- **WHAT IS NEEDED**
Lines from the beginning of the entries up to and including the one with "let y := s.queue q" must be duplicated word for word; leave out all others.

-- RECORDED INFORMATION follows --

/-- A read for a queue fails (R439, R444): that of a SKIP is recorded and its packet passed over, that of a list is PKTFAULT of the WAIT, another one a fault of the fetch. The write of a notification is lost and recorded (R352). -/
def State.queueFailed (s : State) (q : Nat) (r : RemoteReq) (x : Cause) : State :=
  let y := s.queue q
  if r.kind ≠ 0 then s.errorRecord (sideRecord q y.keyid 0 x)
  else if y.skipping then
    let t := s.onQueue q fun y => ({ y with rd := y.rd + 1, skipping := false } : Queue).passCp
    let u := t.errorRecord ⟨x.code, 0, 6, 0, 0, false, some (q, y.keyid), (y.ringAddr y.rd.toNat).toNat, x.info, x.info1, 0⟩
    (u.onQueue q fun y => { y with qerr := 0, parked := false }).spend (.queue q)
  else match y.dropEnded.nextAddr with
  | none => s.spend (.queue q)
  | some a =>
    if decide (bitsOf a 62 0 ≤ r.info.toNat) && decide (r.info.toNat < bitsOf a 62 0 + 64) then s.fetchFault q a x
    else (s.packetFault q a.toNat ⟨0x907, r.info, BitVec.ofNat 64 x.code⟩).spend (.queue q)

/-- What a launch part reads while it is set up or resumed fails: the part ends (R438). -/
def State.partFailed (s : State) (p : Nat) (x : Cause) : State :=
  let y := s.part p
  s.recordEnd p ⟨x.code, 1, 6, 0, 0, false, some (y.queue, y.key), s.partPlace y, x.info, x.info1, 0⟩ x

/-- What the failure of a request leaves at its issuer (R453, R454). -/
def State.failRequest (s : State) (r : RemoteReq) (x : Cause) : State :=
  match r.whose with
  | .load c k item => (s.disown (· == .load c k item)).loadFailed c k item x r.place
  | .store c k item => (s.disown (· == .store c k item)).storeFailed c k item x r.place
  | .post c k => (s.answerPost c k 2).onStrand c k fun t => { t with failed := t.failed ++ [⟨x.code, x.info, x.info1, none⟩] }
  | .task c n => (s.disown (· == .task c n)).stopRunning c n x
  | .copy c ch eid => match ((s.core c).chan ch).find? fun e => e.eid == eid with
    | some e => (s.disown (· == .copy c ch eid)).stopCopy c ch e x
    | none => s
  | .context m n => (s.disown (· == .context m n)).ctxFault m n x
  | .packet q pid => s.packetFailed q pid r x
  | .save p => s.saveFail p 4 r.info (BitVec.ofNat 64 x.code)
  | .words c k => s.onStrand c k fun t => { t with failed := t.failed ++ [⟨x.code, x.info, x.info1, some r.place⟩] }
  | .flush c _ => s.flushFailed c r x
  | .queue q => s.queueFailed q r x
  | .part p => s.partFailed p x
  | .outside _ => s
  | .nothing => s

/-- The value of a returned load, AMO or CAS (R202, R208, R209). -/
def Load.receive (l : Load) (b : ByteList) : Load :=
  let v := loadVal l.nbytes l.sgn (slice b 0 l.nbytes)
  { l with val := some v, ok := (l.expect.map (· == v)).getD l.ok, expect := none }

/-- A load, AMO or CAS receives its bytes. -/
def State.loadReceives (s : State) (c k item : Nat) (b : ByteList) : State :=
  s.onStrand c k fun t => { t with loads := t.loads.map fun l => if l.item = item then l.receive b else l }

/-- Keeps the bytes that a read has brought to a unit. -/
def State.addReply (s : State) (r : RemoteReq) (b : ByteList) : State :=
  { s with replies := s.replies ++ [(r.whose, ⟨r.tier, r.addr, slice b 0 r.len⟩)] }

/-- The bytes of one piece of a load that reaches outside the module: with the last one the load has its value (R83). -/
def State.pieceReceived (s : State) (c k item : Nat) (r : RemoteReq) (b : ByteList) : State :=
  let w := r.whose
  if s.replies.any fun q => q.1 == w then
    let t : State := { s with replies := s.replies.map fun (q : ReqFor × Reply) => if q.1 = w ∧ q.2.tier = r.tier ∧ q.2.addr = r.addr ∧ q.2.data = [] then (q.1, { q.2 with data := slice b 0 r.len }) else q }
    let l := t.repliesTo w
    if l.any fun p => p.data.isEmpty then t else (t.loadReceives c k item (l.flatMap (·.data))).spend w
  else s.loadReceives c k item b

/-- Where an update outside the module has taken effect. -/
def RemoteReq.loc (r : RemoteReq) : Loc := if r.tier = 1 then .peer r.addr else .host r.addr

/-- A packet's read has brought bytes: a WAIT goes on evaluating (R351). -/
def State.packetGoesOn (s : State) (q pid : Nat) : State :=
  match s.packet q pid with
  | some k => if k.polls then s.evalWait q k else s
  | none => s

/-- What a completion leaves at its issuer (R83, R114, R351): bytes of a read, a store that the host has taken, an answer, an updated signal. -/
def State.finishRequest (s : State) (r : RemoteReq) (b : ByteList) : State :=
  match r.whose with
  | .load c k item => s.pieceReceived c k item r b
  | .store c k item => if r.tier = 2 then { s with posted := s.posted ++ [⟨r.id, r.fn, c, k, item, r.addr⟩] } else s
  | .post c k => s.answerPost c k (if field b 0 1 = 0 then 0 else 1)
  | .words c k => s.onStrand c k fun t => { t with got := t.got ++ [⟨r.tier, r.addr, slice b 0 r.len⟩] }
  | .packet q pid => if r.kind = 0 then (s.addReply r b).packetGoesOn q pid else s.wakeWaits (some r.loc)
  | .flush _ _ => s
  | .outside _ => s
  | .nothing => s
  | _ => if r.kind = 0 then s.addReply r b else s

/-- Whether the issuer of a request is frozen (R422). -/
def State.issuerFrozen (s : State) : ReqFor → Bool
  | .load c _ _ => (s.core c).frozen
  | .store c _ _ => (s.core c).frozen
  | .post c _ => (s.core c).frozen
  | .task c _ => (s.core c).frozen
  | .copy c _ _ => (s.core c).frozen
  | .words c _ => (s.core c).frozen
  | .flush c _ => (s.core c).frozen
  | .context m _ => s.frozenMse.contains m
  | _ => false

/-- A request that is outstanding and whose issuer can take its end. -/
def State.openRequest (s : State) (req : Nat) : Option RemoteReq :=
  s.requests.find? fun r => r.id == req && !s.issuerFrozen r.whose

def State.dropRequest (s : State) (req : Nat) : State := { s with requests := s.requests.filter (·.id != req) }

/-- How a request fails (R435, R453): one that found no way out meets NOROUTE. -/
def RemoteReq.cause (q : RemoteReq) (code : Nat) (info1 : Word64) : Cause :=
  if q.tier = 0 then ⟨0xA04, q.info, BitVec.ofNat 64 q.peer⟩ else ⟨code, q.info, info1⟩

/-- A completion returns for a request (R114, R209, R453). -/
def State.complete (s : State) (req : Nat) (r : RemoteResult) : State :=
  match s.openRequest req with
  | none => s
  | some q =>
    match r with
    | .ok b =>
      if q.tier = 0 then (s.dropRequest req).failRequest q (q.cause 0 0)
      else if q.tier = 2 ∧ q.kind = 0 then ((s.dropRequest req).pushedBy q).finishRequest q b
      else (s.dropRequest req).finishRequest q b
    | .error c => (s.dropRequest req).failRequest q (q.cause 0xA03 (BitVec.ofNat 64 (c % 2 ^ 12 + q.peer * 2 ^ 16)))

/-- REMOTE_COMPLETION (R114, R209, R453). -/
def execRemoteCompletion (req : Nat) (r : RemoteResult) (s : State) : Host.Outcome State Fault Refusal := .next (s.complete req r)

/-- COMPLETION_TIMEOUT (R452 to R454). -/
def execCompletionTimeout (req : Nat) (s : State) : Host.Outcome State Fault Refusal :=
  match s.openRequest req with
  | none => .next s
  | some q => .next ((s.dropRequest req).failRequest q (q.cause 0xA02 (BitVec.ofNat 64 q.peer)))

/-! ## What arrives from peers (R131, R132, R365) -/

/-- A record arrives at a core's ingress queue: the state, and whether it was queued. -/
def State.arrive (s : State) (c : Nat) (r : ByteList) : State × Bool :=
  if (s.core c).part.isSome && s.takesIngress (s.corePart c) c then (s.onCore c (·.queueIngress (slice r 0 128)), true) else (s, false)

/-- INGRESS_ARRIVAL (R131, R132): queued, or refused; a frozen core lets it wait (R422). -/
def execIngressArrival (core : Nat) (rec : ByteList) (s : State) : Host.Outcome State Fault Refusal :=
  if (s.core core).frozen then .next s else .next (s.arrive core rec).1

/-- Who a peer's request is served as (R365, R370). -/
def whoPeer (key : Nat) : Who := ⟨none, none, 0, key, 6, true, .nothing⟩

-- RECORDED INFORMATION concluded --

- **EXERCISE SOLUTION**
/-- A read for a queue fails (R439, R444): that of a SKIP is recorded and its packet passed over, that of a list is PKTFAULT of the WAIT, another one a fault of the fetch. The write of a notification is lost and recorded (R352). -/
def State.queueFailed (s : State) (q : Nat) (r : RemoteReq) (x : Cause) : State :=
  let y := s.queue q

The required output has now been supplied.